お仏壇を置く場合、宗派に倣った向きや位置を気にする家もありますが、沖縄の位牌分けでは、拝む時に位牌を見下げない配慮以外は、大きなルールはありません。

もちろん、お仏壇を置いて祀っても良いでしょう。
近年ではおしゃれなモダン仏壇や、手元供養用のコンパクト仏壇も増えました。
 

 

沖縄の位牌分けはトートーメーも影響

沖縄の位牌分けはトートーメーも影響
◇沖縄では先祖代々位牌「トートーメー」を閉じる流れが起きています

2000年代から問題視されてきた、先祖代々位牌トートーメーの継承問題も、沖縄で位牌分けが進んだ背景のひとつです。

基本的に次男以降が長男を差し置いてトートーメーを継承できない「チャッシウシクミ(嫡子押し込み)」のタブーにより、嫡男以外が継承できないトートーメーは、現代沖縄の人々に負担が大きいものでした。
 

<沖縄の位牌分けはトートーメーも影響>
●問題視される継承のタブー
・嫡男(長男)継承
・男性が継承

●問題視されるトートーメーのタブー
・位牌を家から出してはいけない

 
位牌を家から出してはいけないトートーメーを、嫡男のみが継承するとなれば、嫡男は家に縛られ、海外や本州への移住はできません。
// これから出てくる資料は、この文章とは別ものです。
/-! ## What a notice and a completion leave unchanged -/

theorem State.onSnapg_messaged (s : State) (f : Snapg → Snapg) : Messaged s (s.onSnapg f) := .of_piers rfl rfl rfl rfl rfl

theorem State.dispatch_messaged {s t : State} {dst : Nat} {fb : Bool} {vc : Fin 8} {ad : Bool} {fs : List TxFlit}
    (h : s.dispatch dst fb vc ad fs = .ok t) : Messaged s t := by
  obtain ⟨u, queued, _, _, _, rfl⟩ := State.dispatch_ok h
  refine .trans ?_ (.of_piers (s := u) rfl rfl rfl rfl rfl)
  obtain rfl | ⟨n, rfl⟩ := queued
  · exact .refl _
  · exact .onPort _ _ _

theorem State.sendMsg_messaged {s t : State} {dst : Nat} {fb : Bool} {vc : Fin 8} {p : PartId} {ad : Bool} {op : Nat}
    {ep : Option Nat} {data : List Byte} (h : s.sendMsg dst fb vc p ad op ep data = .ok t) : Messaged s t :=
  .trans (t := s.onPart p (fun p => { p with counter := p.counter + 1 })) (.of_piers rfl rfl rfl rfl rfl) (State.dispatch_messaged h)

theorem State.trySend_messaged (s : State) (dst : Nat) (fb : Bool) (vc : Fin 8) (op : Nat) (data : List Byte) :
    Messaged s (s.trySend dst fb vc op data) := by
  unfold State.trySend
  split
  next sent => exact State.sendMsg_messaged sent
  · exact .refl s

/-- A notice leaves on VC 4 and is kept. -/
theorem State.notice_messaged (s : State) (dst op : Nat) (e : Code) : Messaged s (s.notice dst op e) :=
  (s.trySend_messaged dst s.fabricB 4 op _).trans (.of_piers rfl rfl rfl rfl rfl)

theorem State.notice_told (s : State) (dst op : Nat) (e : Code) : Told s (s.notice dst op e) dst op e :=
  congrArg (· ++ [(dst, op, e)]) (s.trySend_noted dst s.fabricB 4 op _).notices

theorem State.notice_cores (s : State) (dst op : Nat) (e : Code) : (s.notice dst op e).cores = s.cores :=
  (s.trySend_noted dst s.fabricB 4 op _).cores

theorem State.setCopy_messaged (s : State) (b : SnapBlock) (x : Snap) : Messaged s (s.setCopy b x) := by
  cases b <;> exact .of_piers rfl rfl rfl rfl rfl

theorem State.moduleTrigger_messaged (s : State) (x : BitVec 4) (l : Bool) : Messaged s (s.moduleTrigger x l) := by
  have captured (t : State) (b : SnapBlock) : Messaged t (t.capture b x l false) := .ite (.refl t) (t.setCopy_messaged _ _)
  have missed : Messaged s (if s.snapg.pwr.valid then s.onSnapg (fun g => { g with missed := satInc 32 g.missed }) else s) :=
    .ite (s.onSnapg_messaged _) (.refl s)
  exact missed.trans (.foldl captured _ _)

theorem State.sendTrigger_messaged (s : State) (target : Nat) (both : Bool) : Messaged s (s.sendTrigger target both) := by
  have sent (fb : State → Bool) (l : List Nat) (t : State) :
      Messaged t (l.foldl (fun u d => u.trySend d (fb u) 4 u.nextOp (leBytes 8 target)) t) :=
    .foldl (fun u d => u.trySend_messaged d _ 4 _ _) l t
  unfold State.sendTrigger
  refine .trans ?_ (State.onSnapg_messaged _ _)
  split
  · exact (sent (·.fabricB) _ s).trans (sent (!·.fabricB) _ _)
  · exact sent (·.fabricB) _ s

theorem State.matchTrigger_messaged (s : State) : Messaged s s.matchTrigger :=
  have taken := s.moduleTrigger_messaged 2 false
  .ite (.ite (taken.trans (State.sendTrigger_messaged _ _ _)) taken) (.refl s)

theorem State.report_messaged (s : State) (e : Code) : Messaged s (s.report e) :=
  have logged : Messaged s (if codeLogged e then s.addLog (.code e s.now) else s) := .ite (.of_piers rfl rfl rfl rfl rfl) (.refl s)
  .ite (logged.trans (State.matchTrigger_messaged _)) logged

theorem State.finishCpl_messaged (s : State) (c : Cpl) (e : Code) : Messaged s (s.finishCpl c e) :=
  .ite (.of_piers rfl rfl rfl rfl rfl) (.of_piers rfl rfl rfl rfl rfl)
昔であれば家督継承により家の財産を全てもらえたかもしれませんが、現代の民法では全ての相続人に相応の相続が認められています。

このような状態であれば、なかなか先祖代々位牌であっても、トートーメー継承は続かないのでしょう。
 

 

沖縄で位牌分けは個人の位牌

沖縄で位牌分けは個人の位牌
◇先祖代々位牌トートーメーは閉じ、両親など個人の位牌を兄弟姉妹などで位牌分けするケースが多いです

トートーメーを永代供養やお焚き上げにより閉じた後、両親など家族が亡くなった時、改めて個人の位牌「カライフェー(唐位牌)」を仕立てる家が増えています。
 

<沖縄で今増えている位牌分け>
・トートーメー ほぼない 繰り出し位牌などに交換
・個人位牌 多い 手元供養
・夫婦位牌 多い 夫婦位牌、繰り出し位牌

 
一度、トートーメーを閉じた後、改めて先祖代々位牌を仕立てると、再び継承問題が起こるため、それぞれが思い思いに負担を分担して、より気軽に位牌を仕立てる流れです。
 

位牌はお墓と繋がっている?

位牌はお墓と繋がっている?
◇沖縄では「お墓とお仏壇が繋がっている」と言う考え方があります

また近年、沖縄で位牌分けが広がるのには、もともと「お墓と位牌が繋がっている」と考えられてきたためでしょう。
主には「お墓参りに行けなくても、位牌があれば供養ができる」という考え方です。
 

<位牌とお墓ネットワーク>
・お墓と位牌が繋がっている
・位牌は、ご先祖様がこの世と繋がる依り代
・位牌に手を合わせれば、ご先祖様に伝わる

 
寺院や民間霊園など管理者がいる本州の墓地とは違い、沖縄では個人の家が管理するお墓も多く残っています。
辺境地の個人墓地に建ち、道程が非常に危ないお墓も多いです。
 

<沖縄では頻繁にお墓参りをしない>
・辺境地にある個人墓地も多い
・かつて風葬の歴史があった

 
沖縄でお墓参りに行くタイミングが旧暦行事で定められた暦に限られています
本州のように「思い立ったらお参り」する風習がないのも、このようなお墓事情が影響しているのではないでしょうか。
 

沖縄で位牌分けをするメリットとは

沖縄で位牌分けをするメリットとは
◇位牌分けをすることで、それぞれの家庭で供養ができます

沖縄で位牌分けをする最大のメリットは、子どもがそれぞれに毎日両親の供養ができる点です。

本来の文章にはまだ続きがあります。